New menu for public pension funds.

AuthorDarby, Rose
PositionPension and Benefit Report

A public pension system orders a competitiveness study? More than one public employer competes to offer retirement benefits to the same group of workers? Unheard of? Not really.

In 1994, the trustees of Colorado's Public Employee Retirement Association (PERA) found themselves ordering a study of why more and more of the state's municipal and university faculty members were opting out of the system. Like many other public fund systems, PERA was concerned that it was not providing a retirement package that does enough to help the state to retain good employees and attract new ones. Local governments, school systems, and other lower-level entities are seceding from big public plans in the hope of setting up their own, often more limited benefits packages. The timing is bad for large statewide systems, which are being urged by groups such as the National Conference of State Legislators to bring more local systems under their umbrella so as to lower their own actuarial costs. Offering a competitive, cost-effective set of benefits is essential if they are to preserve their long-term financial standing.

With $14.4 billion in total assets and 145,000 active participants, PERA is a composite of four separate retiree plans--state, schools and universities, judicial, and municipal. The latter include 85 cities towns, and local government entities such as water and library districts. In 1988, municipal systems gained the right to choose between remaining within PERA or setting up their own alternative plan. Since then, eight entities have opted to leave and replace the PERA defined benefit plan with their own defined contribution programs.
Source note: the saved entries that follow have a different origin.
-- ==== Sys2Proof/Decode.lean ====
section
/-! DEFINITION. The command word (30_encoding R300 to R304): the decoder, total on 32-bit values, the encoder, and the
host's reading of a table row. -/

namespace Sys2Proof

/-- Why a word is no command; every reason is reported as `ILLEGAL_CMD` (R303, R610). -/
inductive Reject
  /-- `RSV0` or `RSV1` is not zero. -/
  | reservedBits
  /-- `OP` is 0xA..0xF, or 0x9 without the frame assembler. -/
  | reservedOp
  /-- `IDX` is not zero and `OP` is not MSGCW1's. -/
  | idxNotZero
  deriving DecidableEq, Repr

/-- `OP`, bits 3:0 (R300). -/
def opField (v : Word) : BitVec 4 := v.extractLsb' 0 4

/-- `RSV0`, bits 7:4 (R300). -/
def rsv0Field (v : Word) : BitVec 4 := v.extractLsb' 4 4

/-- `IDX`, bits 15:8 (R300). -/
def idxField (v : Word) : BitVec 8 := v.extractLsb' 8 8

/-- `RSV1`, bits 31:16 (R300). -/
def rsv1Field (v : Word) : BitVec 16 := v.extractLsb' 16 16

/-- The opcode map (R302): the command `OP` selects, with operand `idx`. -/
def opcodeMap (hasFrame : Bool) (op : Nat) (idx : Nat) : Option Instr :=
  match op with
  | 0x0 => some .nop
  | 0x1 => some .rev8
  | 0x2 => some .bch
  | 0x3 => some .par
  | 0x4 => some .sealCmd
  | 0x5 => some .addrcw
  | 0x6 => some .pack
  | 0x7 => some (.msgcw1 idx)
  | 0x8 => some .msgcw
  | 0x9 => if hasFrame then some .encode else none
  | _ => none

/-- The decoder, its checks in the order of R301. -/
def decodeWith (hasFrame : Bool) (v : Word) : Except Reject Instr :=
  if rsv0Field v ≠ 0 ∨ rsv1Field v ≠ 0 then .error .reservedBits
  else
    match opcodeMap hasFrame (opField v).toNat (idxField v).toNat with
    | none => .error .reservedOp
    | some i => if (opField v).toNat ≠ 0x7 ∧ idxField v ≠ 0 then .error .idxNotZero else .ok i

/-- The decoder of this hardware. -/
def decode (v : Word) : Except Reject Instr := decodeWith Config.hasFrame v

/-- `OP` of a command (R302). -/
def Instr.opcode : Instr → BitVec 4
  | .nop => 0x0
  | .rev8 => 0x1
  | .bch => 0x2
  | .par => 0x3
  | .sealCmd => 0x4
  | .addrcw => 0x5
  | .pack => 0x6
  | .msgcw1 _ => 0x7
  | .msgcw => 0x8
  | .encode => 0x9

/-- The slice index of MSGCW1, 0 for every other command (R300). -/
def Instr.idx : Instr → Nat
  | .msgcw1 idx => idx
  | .nop | .rev8 | .bch | .par | .sealCmd | .addrcw | .pack | .msgcw | .encode => 0

/-- The command word: `RSV1`, `IDX`, `RSV0`, `OP` from the top (R300, R311). -/
def encode (i : Instr) : Word :=
  0#16 ++ BitVec.ofNat 8 i.idx ++ 0#4 ++ i.opcode

/-- The command in the low `nbits` bits of `w`, every higher bit of the 32-bit command word zero. The word is the value
written to `CMD`, so no byte order enters (R300). -/
def decodeTableWord (nbits w : Nat) : Option Instr :=
  if nbits ≤ 32 then
    match decode (BitVec.ofNat 32 (w % 2 ^ nbits)) with
    | .ok i => some i
    | .error _ => none
  else none

end Sys2Proof
end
Universities, too, began to talk about the need for more portable retirement benefits to serve an increasingly mobile work force of young professors and administrators. In 1992, they asked for and won passage of legislation enabling them to leave PERA and create their own optional defined contribution plans. Shortly thereafter, nine universities set up these optional plans. When school and college employees were allowed to change over to the new defined contribution plan, one-half chose to do so. PERA has continued to grow despite the defections--in fact, enough smaller entities, lacking the resources to set up their own systems, have joined since 1988 to result in a net gain. But the handwriting was on the wall: PERA officials interpreted the departing members' choice as voting with their feet, a perception that what PERA was providing in terms of pension benefits or a pension plan did not meet their needs.
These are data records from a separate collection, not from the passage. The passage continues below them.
/-! ## Terms of the statements -/

/-- A value read as a polynomial over GF(2), bit `i` the coefficient of x^i (R440). -/
noncomputable def Sys2Proof.Machine.gf2Poly {n : Nat} (v : BitVec n) : Polynomial (ZMod 2) :=
  ∑ i ∈ Finset.range n, if v.getLsbD i then Polynomial.X ^ i else 0

/-- The next access is a 4-byte read of `off`, and the step returns `v` and changes nothing else in the block. -/
def Sys2Proof.Machine.reads (n off : Nat) (s : State) (v : Word) : Prop :=
  ∀ rest, step { s with pending := .read off n :: rest } = .next { s with pending := rest, readData := some v }

/-- The next access is a write of `v` to `off`, and the step leaves exactly `t` of the block. -/
def Sys2Proof.Machine.writes (n off : Nat) (v : Word) (s t : State) : Prop :=
  ∀ rest, step { s with pending := .write off n v :: rest } =
    .next { t with pending := rest, readData := Option.none }

/-! ## Reset, steps and the bus -/

/-- After reset every register, constant and buffer byte has the value of R700's table. `CMD` has no storage. The two
fields the table does not name, `pending` and `readData`, are the model's own (log 1, log 3), and nothing is said of
them here. -/
def Obligations.ResetStateHasTheTabledValues : Prop :=
  ctrlWord State.reset = 0 ∧ statusWord State.reset = 0 ∧ State.reset.opa = 0 ∧ State.reset.result = 0 ∧
    State.reset.msgLen = 0 ∧ State.reset.packCap = 0x23 ∧ State.reset.cwCap = 0x0C ∧ State.reset.outCap = 0x80 ∧
    State.reset.packLen = 0 ∧ State.reset.cwCount = 0 ∧ State.reset.outLen = 0 ∧ State.reset.addrCw = 0 ∧
    readReg .sync State.reset = 0x7CD215D8 ∧ readReg .idle State.reset = 0x7A89C197 ∧
    (∀ i, i < 40 → State.reset.msg i = 0) ∧ (∀ j, j < 35 → State.reset.packBuf j = 0) ∧
    (∀ k, k < 12 → State.reset.cwBuf k = 0) ∧ ∀ j, j < 128 → State.reset.outBuf j = 0

/-- The platform's reset input puts the block into the reset state, whatever state it was in; the accesses still to come
stay on the bus (the model's choice, log 11). -/
def Obligations.PlatformResetGivesTheResetState : Prop :=
  ∀ s rest, s.pending = .reset :: rest → step s = .next { State.reset with pending := rest }

/-- A 4-byte write of a command's word to `CMD` runs exactly that command, in the one step of the access; and the step
after `withFetchWord` of a well-formed command's word is that command's `exec`. The step takes the access off the bus
and clears the data of the read before it (the model's own fields, log 1, log 3); there is no program counter to move. -/
def Obligations.StepRunsTheDecodedCommand : Prop :=
  (∀ s v i rest, s.pending = .write 0x004 4 v :: rest → decode v = .ok i →
    step s = exec i { s with pending := rest, readData := Option.none }) ∧
  ∀ (s : State) (i : Instr), i.wf = true →
    step (s.withFetchWord 32 (encode i).toNat) = exec i { s with readData := Option.none }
The competitiveness study that PERA trustees commissioned strongly echoes concerns at other public pension systems around the country. Issues raised in Colorado include lack of portability options under the present defined benefit plan; a formula for crediting employees' benefit accruals, tied to the year-end 90-day Treasury bill, which has resulted in very low accumulations over the past few years; and lack of choice between a lump-sum payout at retirement and an annuity arrangement.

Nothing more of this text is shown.